A look back at: Ambassadors

p01k6yf0In 2013, arguably Mitchell and Webb’s most daring project debuted: Ambassadors was a show unlike anything they had previously embarked on. A comedy, a drama and a thriller all set in the fictional Eastern block state of Tazbekistan.

The story began shortly after Keith Davis (David Mitchell) had been appointed Tazbekistan’s new Ambassador, following the mysterious disappearance of the previous one. He attempts to fit in but accidentally shoots an Ibex (Tazbek’s national animal) on a hunting trip with the president. Keith’s attempts to impress are appearing increasingly bumbling to his second in command Neil Tilly (Robert Webb) who has a mysterious past of his own. A mysterious man appears to be blackmailing him and he has a particualy rebellious girlfriend who he’s keen to keep on the quiet – Tanya ( Natalia Tena). Keith and Neil both answer to POD (Matthew McFadden) their superior in the Foreign Office, whose video calls from London they both dread and rarely come off well from.

The consulate staff consist of Neil’s ally, Kaitlin ( Susan Lynch), Natalia (Shivani Ghai) and Neil’s least favourite: Isabel (Amara Karan). The amazing Keeley Hawes plays Keith’s wife, Jennifer and across the series there are guest appearances from Tom Hollander as Prince Mark and Michael Smiley as the fabulously intimidating Mr 21.

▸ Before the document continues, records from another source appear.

section
/-! PROOFS. Encoding: the length of an instruction is the one its first word announces (30_encoding.md R103). -/

namespace Sys2Proof

/-- NW as the set of codes that R103 lists. -/
theorem codeReadsNextWord_iff_mem (v : Nat) :
    codeReadsNextWord v = true ↔ v ∈ [0x10, 0x11, 0x12, 0x13, 0x14, 0x15, 0x16, 0x17, 0x1A, 0x1E, 0x1F] := by
  simp only [codeReadsNextWord, Bool.or_eq_true, Bool.and_eq_true, decide_eq_true_eq, beq_iff_eq, List.mem_cons,
    List.not_mem_nil, or_false]
  omega

theorem fieldA_eq_div (w : Word) : fieldA w = w.toNat / 1024 := by
  simp only [fieldA, bits]
  omega

theorem fieldB_eq_mod (w : Word) : fieldB w = w.toNat / 32 % 32 := by
  simp [fieldB, bits]

theorem fieldO_eq_mod (w : Word) : fieldO w = w.toNat % 32 := by
  simp [fieldO, bits]

theorem Reg.index_ofIndex {k : Nat} (h : k < 8) : (Reg.ofIndex k).index = k := by
  interval_cases k <;> rfl

/-- The encoder's code of a decoded shared form is the code it was decoded from (R106). -/
theorem Operand.code_decodeOperand {c : Nat} (h : c < 0x20) (hc : c ≠ 0x18) (n : Word) : (decodeOperand c n).code = c := by
  unfold decodeOperand
  split_ifs with hreg hind hidx
  · exact Reg.index_ofIndex hreg
  · have : (Reg.ofIndex (c - 0x08)).index = c - 0x08 := Reg.index_ofIndex (by omega)
    simp only [Operand.code]
    omega
  · have : (Reg.ofIndex (c - 0x10)).index = c - 0x10 := Reg.index_ofIndex (by omega)
    simp only [Operand.code]
    omega
  · have : 0x19 ≤ c := by omega
    interval_cases c <;> rfl

/-- A shared form has one next word when NW holds of its code, and none otherwise (R103, R106). -/
theorem Operand.length_nextWords (o : Operand) : o.nextWords.length = if codeReadsNextWord o.code then 1 else 0 := by
  have hle := o.length_nextWords_le
  rw [o.codeReadsNextWord_code]
  cases hw : o.nextWords with
  | nil => rfl
  | cons n ns =>
    rw [hw] at hle
    exact Nat.le_antisymm hle (Nat.succ_pos _)

theorem Operand.length_nextWords_decodeOperand {c : Nat} (h : c < 0x20) (hc : c ≠ 0x18) (n : Word) :
    (decodeOperand c n).nextWords.length = if codeReadsNextWord c then 1 else 0 := by
  rw [Operand.length_nextWords, Operand.code_decodeOperand h hc]

/-- No short literal has a next word (R107). -/
theorem codeReadsNextWord_short {c : Nat} (h : 0x20 ≤ c) : codeReadsNextWord c = false := by
  rw [Bool.eq_false_iff, ne_eq, codeReadsNextWord_iff_mem]
  simp only [List.mem_cons, List.not_mem_nil, or_false]
  omega

/-- A decoded a operand has the next word that its code announces (R103). -/
theorem SrcOperand.length_nextWords_decodeSrc (c : Nat) (n : Word) :
    (decodeSrc c n).nextWords.length = if codeReadsNextWord c then 1 else 0 := by
  unfold decodeSrc
  split
  next hpop =>
    subst hpop
    rfl
  next hpop =>
    split
    next hcommon => exact Operand.length_nextWords_decodeOperand hcommon hpop n
    next hcommon =>
      rw [codeReadsNextWord_short (Nat.not_lt.mp hcommon)]
      rfl

/-- A decoded b operand has the next word that its code announces (R103). -/
theorem DstOperand.length_nextWords_decodeDst {c : Nat} (h : c < 0x20) (n : Word) :
    (decodeDst c n).nextWords.length = if codeReadsNextWord c then 1 else 0 := by
  unfold decodeDst
  split
  next hpush =>
    subst hpush
    rfl
  next hpush => exact Operand.length_nextWords_decodeOperand h hpush n

/-- Every basic opcode, reserved or not, keeps both operands (R111, R113). -/
theorem decodeBasic_operands (o : Nat) (b : DstOperand) (a : SrcOperand) :
    (decodeBasic o b a).src = a ∧ (decodeBasic o b a).dst = some b := by
  unfold decodeBasic
  split <;> exact ⟨rfl, rfl⟩

/-- Every special opcode, reserved or not, keeps its one operand (R112, R114). -/
theorem decodeSpecial_operands (so : Nat) (a : SrcOperand) :
    (decodeSpecial so a).src = a ∧ (decodeSpecial so a).dst = none := by
  unfold decodeSpecial
  split <;> exact ⟨rfl, rfl⟩

theorem length_decodeBasic (o : Nat) (b : DstOperand) (a : SrcOperand) :
    (decodeBasic o b a).length = 1 + a.nextWords.length + b.nextWords.length := by
  obtain ⟨hsrc, hdst⟩ := decodeBasic_operands o b a
  simp only [Instr.length, Instr.dstNextWords, hsrc, hdst]

theorem length_decodeSpecial (so : Nat) (a : SrcOperand) : (decodeSpecial so a).length = 1 + a.nextWords.length := by
  obtain ⟨hsrc, hdst⟩ := decodeSpecial_operands so a
  simp only [Instr.length, Instr.dstNextWords, hsrc, hdst, List.length_nil, Nat.add_zero]

/-- The length of a decoded instruction is that of its first word, whatever the next words (R103). -/
theorem length_decodeInstr (w n1 n2 : Word) : (decodeInstr w n1 n2).length = wordLength w := by
  obtain ⟨-, hB, -⟩ := field_lt w
  by_cases ho : fieldO w = 0
  · simp [decodeInstr, wordLength, ho, length_decodeSpecial, SrcOperand.length_nextWords_decodeSrc]
  · simp [decodeInstr, wordLength, ho, length_decodeBasic, SrcOperand.length_nextWords_decodeSrc,
      DstOperand.length_nextWords_decodeDst hB]

/-- A list with the words its first word announces decodes, whatever the opcode (R103, R110). -/
theorem decode_cons_of_wordLength_le {w : Word} {rest : List Word} (h : wordLength w ≤ rest.length + 1) :
    decode (w :: rest) =
      .ok (decodeInstr w (rest.getD 0 0) (rest.getD 1 0)) (rest.drop (wordLength w - 1)) :=
  if_neg (Nat.not_lt.mpr h)

/-- Settles O3: the formula is `wordLength` with the fields as quotients and remainders; the decoded length agrees since each
operand code announces its own next word and every opcode keeps the operands it is given. -/
theorem lengthFollowsFromFirstWord : Obligations.LengthFollowsFromFirstWord := by
  refine fun w rest => ⟨?_, fun h => ⟨_, decode_cons_of_wordLength_le h, length_decodeInstr w _ _⟩⟩
  simp only [wordLength, Bool.and_eq_true, decide_eq_true_eq, codeReadsNextWord_iff_mem, fieldA_eq_div, fieldB_eq_mod,
    fieldO_eq_mod]

end Sys2Proof
end

section
/-! PROOFS. Encoding: the short literals and their long form (30_encoding.md R107). -/

namespace Sys2Proof

/-- The codes from 0x20 on are the short literals, -1 first (R107). -/
theorem decodeSrc_short {c : Nat} (h : 0x20 ≤ c) (n : Word) :
    decodeSrc c n = .short (BitVec.ofInt 16 ((c : Int) - 0x21)) := by
  have hpop : c ≠ 0x18 := by omega
  have hcommon : ¬ c < 0x20 := by omega
  have hv : BitVec.ofInt 16 ((c : Int) - 0x21) = BitVec.ofNat 16 c - 0x21 := Machine.trunc16_sub c 0x21
  simp only [decodeSrc, hpop, hcommon, if_false, hv]

/-- The test by which the assembler picks the short form: the values -1 and 0 .. 30 (R107). -/
theorem toNat_succ_lt_iff (v : Word) : (v + 1).toNat < 32 ↔ v = 0xFFFF#16 ∨ v.toNat ≤ 30 := by
  bv_omega

/-- A short literal is its value, at no cost, and leaves the state alone (R107). -/
theorem resolveA_short (v : Word) (s : Machine.State) :
    Machine.resolveA (.short v) s = { aloc := .lit v, av := v, cost := 0, st := s } := rfl

/-- The long form is its next word, one cycle and one word later (R107, R117). -/
theorem resolveA_lit (v : Word) (s : Machine.State) :
    Machine.resolveA (.common (.lit v)) s = { aloc := .lit v, av := v, cost := 1, st := s.setPc (s.pc + 1) } := rfl

/-- Settles O5, one lemma for each of its clauses. -/
theorem shortLiteralOperand : Obligations.ShortLiteralOperand := by
  refine ⟨fun c n h _ => decodeSrc_short h n, fun v s => ?_, fun v s => ?_, fun v => ?_⟩
  · simp only [resolveA_short, and_self]
  · simp only [resolveA_lit, and_self]
  · simp only [SrcOperand.literal, toNat_succ_lt_iff]

end Sys2Proof
end

section
/-! PROOFS. Execution: the form each operand code stands for, and what resolving a form gives (40_execution.md R144 to R147). -/

namespace Sys2Proof

/-! ## Operand codes of the shared forms (R105, R106) -/

/-- A code that is neither a stack form nor a short literal decodes alike in the a and in the b field. -/
theorem decodeSrc_common {c : Nat} (h : c < 0x20) (hc : c ≠ 0x18) (n : Word) :
    decodeSrc c n = .common (decodeOperand c n) := by
  rw [decodeSrc, if_neg hc, if_pos h]

theorem decodeDst_push (n : Word) : decodeDst 0x18 n = .push := if_pos rfl

theorem decodeDst_common {c : Nat} (hc : c ≠ 0x18) (n : Word) : decodeDst c n = .common (decodeOperand c n) :=
  if_neg hc

theorem decodeSrc_reg {c : Nat} (h : c < 8) (n : Word) : decodeSrc c n = .common (.reg (Reg.ofIndex c)) := by
  rw [decodeSrc_common (by omega) (by omega)]
  unfold decodeOperand
  rw [if_pos h]

theorem decodeSrc_ind {c : Nat} (h : c < 8) (n : Word) : decodeSrc (0x08 + c) n = .common (.ind (Reg.ofIndex c)) := by
  rw [decodeSrc_common (by omega) (by omega)]
  unfold decodeOperand
  rw [if_neg (by omega), if_pos (by omega), Nat.add_sub_cancel_left]

theorem decodeSrc_idx {c : Nat} (h : c < 8) (n : Word) : decodeSrc (0x10 + c) n = .common (.idx (Reg.ofIndex c) n) := by
  rw [decodeSrc_common (by omega) (by omega)]
  unfold decodeOperand
  rw [if_neg (by omega), if_neg (by omega), if_pos (by omega), Nat.add_sub_cancel_left]

namespace Machine

/-! ## Resolving an operand, by its form (R145 to R147) -/

theorem State.advancePc_zero (s : State) : s.advancePc 0 = s := by
  simp only [State.advancePc, BitVec.add_zero]

/-- A shared form without a next word is read in the state it is resolved in, which it leaves alone (R117, R146). -/
theorem resolveA_of_nextWords_nil {o : Operand} (h : o.nextWords = []) (s : State) :
    resolveA (.common o) s = { aloc := operandLoc s o, av := s.readLoc (operandLoc s o), cost := 0, st := s } := by
  have hst : srcAfter s (.common o) = s := by
    rw [srcAfter, h]
    exact s.advancePc_zero
  simp only [resolveA, hst, srcLoc, SrcOperand.nextWords, h, List.length_nil]

/-- A shared form with a next word takes one cycle and moves PC past that word; its location is not PC, so its value is the
one before (R117, R146). -/
theorem resolveA_of_nextWords_cons {o : Operand} {n : Word} (h : o.nextWords = [n]) (s : State) :
    resolveA (.common o) s =
      { aloc := operandLoc s o, av := s.readLoc (operandLoc s o), cost := 1, st := s.setPc (s.pc + 1) } := by
  cases o with
  | idx r n => rfl
  | pick n => rfl
  | abs n => rfl
  | lit n => rfl
  | _ => cases h

/-- POP reads the cell at the old SP and increments SP (R146). -/
theorem resolveA_pop (s : State) :
    resolveA .pop s = { aloc := .mem s.sp, av := s.mem.read s.sp, cost := 0, st := s.setSp (s.sp + 1) } := rfl

/-- PUSH, in the state that a leaves, is the cell below SP, and SP moves to it; a leaves memory alone (R144, R147). -/
theorem resolve_push (a : SrcOperand) (s : State) :
    resolve .push a s =
      let ra := resolveA a s
      { av := ra.av, bloc := .mem (ra.st.sp - 1), bv := s.mem.read (ra.st.sp - 1), cost := ra.cost,
        st := ra.st.setSp (ra.st.sp - 1) } := by
  rw [← srcAfter_mem s a]
  rfl

/-- A shared form as b is resolved as it would be as a, in the state that a leaves (R144, R147). -/
theorem resolve_common (o : Operand) (a : SrcOperand) (s : State) :
    resolve (.common o) a s =
      let ra := resolveA a s
      let rb := resolveA (.common o) ra.st
      { av := ra.av, bloc := rb.aloc, bv := rb.av, cost := ra.cost + rb.cost, st := rb.st } := rfl

end Machine

open Machine

/-- Settles O6: the code picks the form, and each form is resolved by whether it reads a next word. -/
theorem sourceOperandForms : Obligations.SourceOperandForms := by
  refine fun s n => ⟨fun c hc => ⟨?reg, ?ind, ?idx⟩, resolveA_pop s, resolveA_of_nextWords_nil (o := .peek) rfl s,
    resolveA_of_nextWords_cons (o := .pick n) rfl s, resolveA_of_nextWords_nil (o := .sp) rfl s,
    resolveA_of_nextWords_nil (o := .pc) rfl s, resolveA_of_nextWords_nil (o := .ex) rfl s,
    resolveA_of_nextWords_cons (o := .abs n) rfl s, resolveA_lit n s, fun c hc _ => ?short⟩
  case reg =>
    rw [decodeSrc_reg hc]
    exact resolveA_of_nextWords_nil rfl s
  case ind =>
    rw [decodeSrc_ind hc]
    exact resolveA_of_nextWords_nil rfl s
  case idx =>
    rw [decodeSrc_idx hc]
    exact resolveA_of_nextWords_cons rfl s
  case short =>
    rw [decodeSrc_short hc]
    exact resolveA_short _ s

/-- Settles O7: PUSH by its own rule; every other code is a shared form, the same in both
fields. -/
theorem destinationOperandForms : Obligations.DestinationOperandForms := by
  refine fun a n s => ⟨?push, fun c hlt hc => ?common⟩
  case push =>
    rw [decodeDst_push, resolve_push]
    exact ⟨rfl, rfl, rfl, rfl, rfl⟩
  case common =>
    rw [decodeDst_common hc, decodeSrc_common hlt hc, resolve_common]
    exact ⟨rfl, rfl, rfl, rfl, rfl⟩

end Sys2Proof
end

section
/-! PROOFS. Data movement and arithmetic: the results of SET, ADD, SUB, MUL, MLI, DIV and MOD (41_arithmetic.md R190 to R195, R197). -/

namespace Sys2Proof.Machine

/-! ## Each instruction as an instance of its template (R151) -/

section
variable (b : DstOperand) (a : SrcOperand) (s : State)

theorem exec_set : exec (.set b a) s = storeResult 1 (fun _ av => av) b a s := rfl

theorem exec_add : exec (.add b a) s = storeResultEx 2 (fun bv av _ => addFlags bv av) b a s := rfl

theorem exec_sub : exec (.sub b a) s = storeResultEx 2 (fun bv av _ => subFlags bv av) b a s := rfl

theorem exec_mul : exec (.mul b a) s = storeResultEx 2 (fun bv av _ => mulFlags bv av) b a s := rfl

theorem exec_mli : exec (.mli b a) s = storeResultEx 2 (fun bv av _ => mliFlags bv av) b a s := rfl

theorem exec_div : exec (.div b a) s = storeResultEx 3 (fun bv av _ => divFlags bv av) b a s := rfl

theorem exec_mod : exec (.mod b a) s = storeResult 3 modResult b a s := rfl

end

/-! ## Results as operations on words (R10 to R12) -/

/-- A quotient of non-negative integers, rounded down, is the quotient of natural numbers. -/
theorem trunc16_fdiv_natCast (m n : Nat) : trunc16 ((m : Int).fdiv n) = BitVec.ofNat 16 (m / n) := by
  rw [Int.fdiv_eq_ediv_of_nonneg _ (Int.natCast_nonneg n), ← Int.natCast_ediv, trunc16_natCast]

theorem trunc16_uint_fdiv (bv av : Word) : trunc16 ((uint bv).fdiv (uint av)) = bv / av := by
  rw [uint, uint, trunc16_fdiv_natCast, BitVec.udiv_def]

/-- The carry of ADD is the overflow of the natural sum (R191). -/
theorem addFlags_eq (bv av : Word) :
    addFlags bv av = (bv + av, if 0xFFFF < bv.toNat + av.toNat then 1 else 0) := by
  have hcarry : uint bv + uint av > 0xFFFF ↔ 0xFFFF < bv.toNat + av.toNat := by
    simp only [uint]
    omega
  simp only [addFlags, trunc16_add, trunc16_uint, hcarry]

Ambassadors satirised the difficulty of being an Ambassador in a country which is essentially is a dictatorship – although for the most part ‘The Prez’ manages to be as amusing as he is threatening.  The first thing that you notice about the show is that it looks and sounds like a movie. Shot partly in Turkey, and partly in the UK (although you’d never know it). The look of the show is flawless and probably one of the best looking comedies ever made. Written by James Wood (who had previously written Rev) and also Rupert Walters, it was Mitchell and Webb’s debut as co-executive producers. The attention to detail was one of the best things about Ambassadors. On the BBC website you can read a page all about the history of Tazbekistan  – the entirely fictional country created for the show: https://www.bbc.co.uk/programmes/articles/4950cyLdDC4TgG5bkzQm9GL/tazbekistan

One of the great things about Mitchell and Webb is their ability to span genres. You’d be very hard pressed to find a double act with a more eclectic range of comedy on their CV’s/IMDB pages. Ambassadors was their first project to pitch itself as a serious comedy drama (if that’s not a contradiction in terms) and it delivered. Split into three hour long episodes rather than the usual six half hour shows. The finale packed a particularly exciting punch, when a ‘Tazbek Spring’ occurred and Keith decided to take matters into his own hands and meet with the terrorist Tazbek rebels in a move that could threaten his life.p01k6yp5

Just because Ambassadors delved into drama, that didn’t mean it wasn’t short on laughs. Tom Hollander’s rather obvious parody of Prince Andrew, complete with a six-foot ironing board, and his attempts to interact with the staff were hilarious. His friendship with ‘The Prez’ over The Last of The Summer Wine being a particular highlight. Another great on-going gag was Keith’s continual annoyance and games of one-upmanship with the French Ambassador. A feature that also absolutely made the show was the almost ‘Statler and Waldorf’ style comments from two spies for the state, who bugged and monitored the Embassy at all times. But, my favourite moment of all was a serious one – Keith’s ‘one of those moments’ speech really resonated with me.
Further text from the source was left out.